/-- The rows of RV32I, the base integer instructions (40_rv32i.md). -/
def rowsRv32i : List Row := [
  ⟨.both, 0x0000007f, 0x00000037, fun w => .lui (fieldRd w) (immU w)⟩,
  ⟨.both, 0x0000007f, 0x00000017, fun w => .auipc (fieldRd w) (immU w)⟩,
  ⟨.both, 0x0000007f, 0x0000006f, fun w => .jal (fieldRd w) (immJ w)⟩,
  ⟨.both, 0x0000707f, 0x00000067, fun w => .jalr (fieldRd w) (fieldRs1 w) (immI w)⟩,
  ⟨.both, 0x0000707f, 0x00000063, fun w => .beq (fieldRs1 w) (fieldRs2 w) (immB w)⟩,
  ⟨.both, 0x0000707f, 0x00001063, fun w => .bne (fieldRs1 w) (fieldRs2 w) (immB w)⟩,
  ⟨.both, 0x0000707f, 0x00004063, fun w => .blt (fieldRs1 w) (fieldRs2 w) (immB w)⟩,
  ⟨.both, 0x0000707f, 0x00005063, fun w => .bge (fieldRs1 w) (fieldRs2 w) (immB w)⟩,
  ⟨.both, 0x0000707f, 0x00006063, fun w => .bltu (fieldRs1 w) (fieldRs2 w) (immB w)⟩,
  ⟨.both, 0x0000707f, 0x00007063, fun w => .bgeu (fieldRs1 w) (fieldRs2 w) (immB w)⟩,
  ⟨.both, 0x0000707f, 0x00000003, fun w => .lb (fieldRd w) (fieldRs1 w) (immI w)⟩,
  ⟨.both, 0x0000707f, 0x00001003, fun w => .lh (fieldRd w) (fieldRs1 w) (immI w)⟩,
  ⟨.both, 0x0000707f, 0x00002003, fun w => .lw (fieldRd w) (fieldRs1 w) (immI w)⟩,
  ⟨.both, 0x0000707f, 0x00004003, fun w => .lbu (fieldRd w) (fieldRs1 w) (immI w)⟩,
  ⟨.both, 0x0000707f, 0x00005003, fun w => .lhu (fieldRd w) (fieldRs1 w) (immI w)⟩,
  ⟨.both, 0x0000707f, 0x00000023, fun w => .sb (fieldRs2 w) (fieldRs1 w) (immS w)⟩,
  ⟨.both, 0x0000707f, 0x00001023, fun w => .sh (fieldRs2 w) (fieldRs1 w) (immS w)⟩,
  ⟨.both, 0x0000707f, 0x00002023, fun w => .sw (fieldRs2 w) (fieldRs1 w) (immS w)⟩,
  ⟨.both, 0x0000707f, 0x00000013, fun w => .addi (fieldRd w) (fieldRs1 w) (immI w)⟩,
  ⟨.both, 0x0000707f, 0x00002013, fun w => .slti (fieldRd w) (fieldRs1 w) (immI w)⟩,
  ⟨.both, 0x0000707f, 0x00003013, fun w => .sltiu (fieldRd w) (fieldRs1 w) (immI w)⟩,
  ⟨.both, 0x0000707f, 0x00004013, fun w => .xori (fieldRd w) (fieldRs1 w) (immI w)⟩,
  ⟨.both, 0x0000707f, 0x00006013, fun w => .ori (fieldRd w) (fieldRs1 w) (immI w)⟩,
  ⟨.both, 0x0000707f, 0x00007013, fun w => .andi (fieldRd w) (fieldRs1 w) (immI w)⟩,
  ⟨.only32, 0xfe00707f, 0x00001013, fun w => .slli32 (fieldRd w) (fieldRs1 w) (shamt5 w)⟩,
  ⟨.only32, 0xfe00707f, 0x00005013, fun w => .srli32 (fieldRd w) (fieldRs1 w) (shamt5 w)⟩,
  ⟨.only32, 0xfe00707f, 0x40005013, fun w => .srai32 (fieldRd w) (fieldRs1 w) (shamt5 w)⟩,
  ⟨.both, 0xfe00707f, 0x00000033, fun w => .add (fieldRd w) (fieldRs1 w) (fieldRs2 w)⟩,
  ⟨.both, 0xfe00707f, 0x40000033, fun w => .sub (fieldRd w) (fieldRs1 w) (fieldRs2 w)⟩,
  ⟨.both, 0xfe00707f, 0x00001033, fun w => .sll (fieldRd w) (fieldRs1 w) (fieldRs2 w)⟩,
  ⟨.both, 0xfe00707f, 0x00002033, fun w => .slt (fieldRd w) (fieldRs1 w) (fieldRs2 w)⟩,
  ⟨.both, 0xfe00707f, 0x00003033, fun w => .sltu (fieldRd w) (fieldRs1 w) (fieldRs2 w)⟩,
  ⟨.both, 0xfe00707f, 0x00004033, fun w => .xor (fieldRd w) (fieldRs1 w) (fieldRs2 w)⟩,
  ⟨.both, 0xfe00707f, 0x00005033, fun w => .srl (fieldRd w) (fieldRs1 w) (fieldRs2 w)⟩,
  ⟨.both, 0xfe00707f, 0x40005033, fun w => .sra (fieldRd w) (fieldRs1 w) (fieldRs2 w)⟩,
  ⟨.both, 0xfe00707f, 0x00006033, fun w => .or (fieldRd w) (fieldRs1 w) (fieldRs2 w)⟩,
  ⟨.both, 0xfe00707f, 0x00007033, fun w => .and (fieldRd w) (fieldRs1 w) (fieldRs2 w)⟩,
  ⟨.both, 0xf00fffff, 0x0000000f, fun w => .fence (fieldPred w) (fieldSucc w)⟩,
  ⟨.both, 0xffffffff, 0x0000100f, fun _ => .fenceI⟩]

/-- The rows of RV64I, the 64-bit additions to the base (41_rv64i.md). -/
def rowsRv64i : List Row := [
  ⟨.only64, 0x0000707f, 0x00006003, fun w => .lwu (fieldRd w) (fieldRs1 w) (immI w)⟩,
  ⟨.only64, 0x0000707f, 0x00003003, fun w => .ld (fieldRd w) (fieldRs1 w) (immI w)⟩,
  ⟨.only64, 0x0000707f, 0x00003023, fun w => .sd (fieldRs2 w) (fieldRs1 w) (immS w)⟩,
  ⟨.only64, 0xfc00707f, 0x00001013, fun w => .slli64 (fieldRd w) (fieldRs1 w) (shamt6 w)⟩,
  ⟨.only64, 0xfc00707f, 0x00005013, fun w => .srli64 (fieldRd w) (fieldRs1 w) (shamt6 w)⟩,
  ⟨.only64, 0xfc00707f, 0x40005013, fun w => .srai64 (fieldRd w) (fieldRs1 w) (shamt6 w)⟩,
  ⟨.only64, 0x0000707f, 0x0000001b, fun w => .addiw (fieldRd w) (fieldRs1 w) (immI w)⟩,
  ⟨.only64, 0xfe00707f, 0x0000101b, fun w => .slliw (fieldRd w) (fieldRs1 w) (shamt5 w)⟩,
  ⟨.only64, 0xfe00707f, 0x0000501b, fun w => .srliw (fieldRd w) (fieldRs1 w) (shamt5 w)⟩,
  ⟨.only64, 0xfe00707f, 0x4000501b, fun w => .sraiw (fieldRd w) (fieldRs1 w) (shamt5 w)⟩,
  ⟨.only64, 0xfe00707f, 0x0000003b, fun w => .addw (fieldRd w) (fieldRs1 w) (fieldRs2 w)⟩,
  ⟨.only64, 0xfe00707f, 0x4000003b, fun w => .subw (fieldRd w) (fieldRs1 w) (fieldRs2 w)⟩,
  ⟨.only64, 0xfe00707f, 0x0000103b, fun w => .sllw (fieldRd w) (fieldRs1 w) (fieldRs2 w)⟩,
  ⟨.only64, 0xfe00707f, 0x0000503b, fun w => .srlw (fieldRd w) (fieldRs1 w) (fieldRs2 w)⟩,
  ⟨.only64, 0xfe00707f, 0x4000503b, fun w => .sraw (fieldRd w) (fieldRs1 w) (fieldRs2 w)⟩]

/-- The rows of RV32M, multiply and divide (42_rv32m.md). -/
def rowsRv32m : List Row := [
  ⟨.both, 0xfe00707f, 0x02000033, fun w => .mul (fieldRd w) (fieldRs1 w) (fieldRs2 w)⟩,
  ⟨.both, 0xfe00707f, 0x02001033, fun w => .mulh (fieldRd w) (fieldRs1 w) (fieldRs2 w)⟩,
  ⟨.both, 0xfe00707f, 0x02002033, fun w => .mulhsu (fieldRd w) (fieldRs1 w) (fieldRs2 w)⟩,
  ⟨.both, 0xfe00707f, 0x02003033, fun w => .mulhu (fieldRd w) (fieldRs1 w) (fieldRs2 w)⟩,
  ⟨.both, 0xfe00707f, 0x02004033, fun w => .div (fieldRd w) (fieldRs1 w) (fieldRs2 w)⟩,
  ⟨.both, 0xfe00707f, 0x02005033, fun w => .divu (fieldRd w) (fieldRs1 w) (fieldRs2 w)⟩,
  ⟨.both, 0xfe00707f, 0x02006033, fun w => .rem (fieldRd w) (fieldRs1 w) (fieldRs2 w)⟩,
  ⟨.both, 0xfe00707f, 0x02007033, fun w => .remu (fieldRd w) (fieldRs1 w) (fieldRs2 w)⟩]

/-- The rows of RV64M, word multiply and divide (43_rv64m.md). -/
def rowsRv64m : List Row := [
  ⟨.only64, 0xfe00707f, 0x0200003b, fun w => .mulw (fieldRd w) (fieldRs1 w) (fieldRs2 w)⟩,
  ⟨.only64, 0xfe00707f, 0x0200403b, fun w => .divw (fieldRd w) (fieldRs1 w) (fieldRs2 w)⟩,
  ⟨.only64, 0xfe00707f, 0x0200503b, fun w => .divuw (fieldRd w) (fieldRs1 w) (fieldRs2 w)⟩,
  ⟨.only64, 0xfe00707f, 0x0200603b, fun w => .remw (fieldRd w) (fieldRs1 w) (fieldRs2 w)⟩,
  ⟨.only64, 0xfe00707f, 0x0200703b, fun w => .remuw (fieldRd w) (fieldRs1 w) (fieldRs2 w)⟩]

/-- The rows of RV32A, atomic word instructions (44_rv32a.md). -/
def rowsRv32a : List Row := [
  ⟨.both, 0xf9f0707f, 0x1000202f, fun w => .lrW (fieldRd w) (fieldRs1 w) (fieldAq w) (fieldRl w)⟩,
  ⟨.both, 0xf800707f, 0x1800202f, fun w => .scW (fieldRd w) (fieldRs2 w) (fieldRs1 w) (fieldAq w) (fieldRl w)⟩,
  ⟨.both, 0xf800707f, 0x0800202f, fun w => .amoswapW (fieldRd w) (fieldRs2 w) (fieldRs1 w) (fieldAq w) (fieldRl w)⟩,
  ⟨.both, 0xf800707f, 0x0000202f, fun w => .amoaddW (fieldRd w) (fieldRs2 w) (fieldRs1 w) (fieldAq w) (fieldRl w)⟩,
  ⟨.both, 0xf800707f, 0x2000202f, fun w => .amoxorW (fieldRd w) (fieldRs2 w) (fieldRs1 w) (fieldAq w) (fieldRl w)⟩,
  ⟨.both, 0xf800707f, 0x4000202f, fun w => .amoorW (fieldRd w) (fieldRs2 w) (fieldRs1 w) (fieldAq w) (fieldRl w)⟩,
  ⟨.both, 0xf800707f, 0x6000202f, fun w => .amoandW (fieldRd w) (fieldRs2 w) (fieldRs1 w) (fieldAq w) (fieldRl w)⟩,
  ⟨.both, 0xf800707f, 0x8000202f, fun w => .amominW (fieldRd w) (fieldRs2 w) (fieldRs1 w) (fieldAq w) (fieldRl w)⟩,
  ⟨.both, 0xf800707f, 0xa000202f, fun w => .amomaxW (fieldRd w) (fieldRs2 w) (fieldRs1 w) (fieldAq w) (fieldRl w)⟩,
  ⟨.both, 0xf800707f, 0xc000202f, fun w => .amominuW (fieldRd w) (fieldRs2 w) (fieldRs1 w) (fieldAq w) (fieldRl w)⟩,
  ⟨.both, 0xf800707f, 0xe000202f, fun w => .amomaxuW (fieldRd w) (fieldRs2 w) (fieldRs1 w) (fieldAq w) (fieldRl w)⟩]

/-- The rows of RV64A, atomic doubleword instructions (45_rv64a.md). -/
def rowsRv64a : List Row := [
  ⟨.only64, 0xf9f0707f, 0x1000302f, fun w => .lrD (fieldRd w) (fieldRs1 w) (fieldAq w) (fieldRl w)⟩,
  ⟨.only64, 0xf800707f, 0x1800302f, fun w => .scD (fieldRd w) (fieldRs2 w) (fieldRs1 w) (fieldAq w) (fieldRl w)⟩,
  ⟨.only64, 0xf800707f, 0x0800302f, fun w => .amoswapD (fieldRd w) (fieldRs2 w) (fieldRs1 w) (fieldAq w) (fieldRl w)⟩,
  ⟨.only64, 0xf800707f, 0x0000302f, fun w => .amoaddD (fieldRd w) (fieldRs2 w) (fieldRs1 w) (fieldAq w) (fieldRl w)⟩,
  ⟨.only64, 0xf800707f, 0x2000302f, fun w => .amoxorD (fieldRd w) (fieldRs2 w) (fieldRs1 w) (fieldAq w) (fieldRl w)⟩,
  ⟨.only64, 0xf800707f, 0x4000302f, fun w => .amoorD (fieldRd w) (fieldRs2 w) (fieldRs1 w) (fieldAq w) (fieldRl w)⟩,
  ⟨.only64, 0xf800707f, 0x6000302f, fun w => .amoandD (fieldRd w) (fieldRs2 w) (fieldRs1 w) (fieldAq w) (fieldRl w)⟩,
  ⟨.only64, 0xf800707f, 0x8000302f, fun w => .amominD (fieldRd w) (fieldRs2 w) (fieldRs1 w) (fieldAq w) (fieldRl w)⟩,
  ⟨.only64, 0xf800707f, 0xa000302f, fun w => .amomaxD (fieldRd w) (fieldRs2 w) (fieldRs1 w) (fieldAq w) (fieldRl w)⟩,
  ⟨.only64, 0xf800707f, 0xc000302f, fun w => .amominuD (fieldRd w) (fieldRs2 w) (fieldRs1 w) (fieldAq w) (fieldRl w)⟩,
  ⟨.only64, 0xf800707f, 0xe000302f, fun w => .amomaxuD (fieldRd w) (fieldRs2 w) (fieldRs1 w) (fieldAq w) (fieldRl w)⟩]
● ● ●
Wherever the string "instructions" occurs in the listing, return the line it sits on.

/-- The rows of RV32I, the base integer instructions (40_rv32i.md). -/
/-- The rows of RV32A, atomic word instructions (44_rv32a.md). -/
/-- The rows of RV64A, atomic doubleword instructions (45_rv64a.md). -/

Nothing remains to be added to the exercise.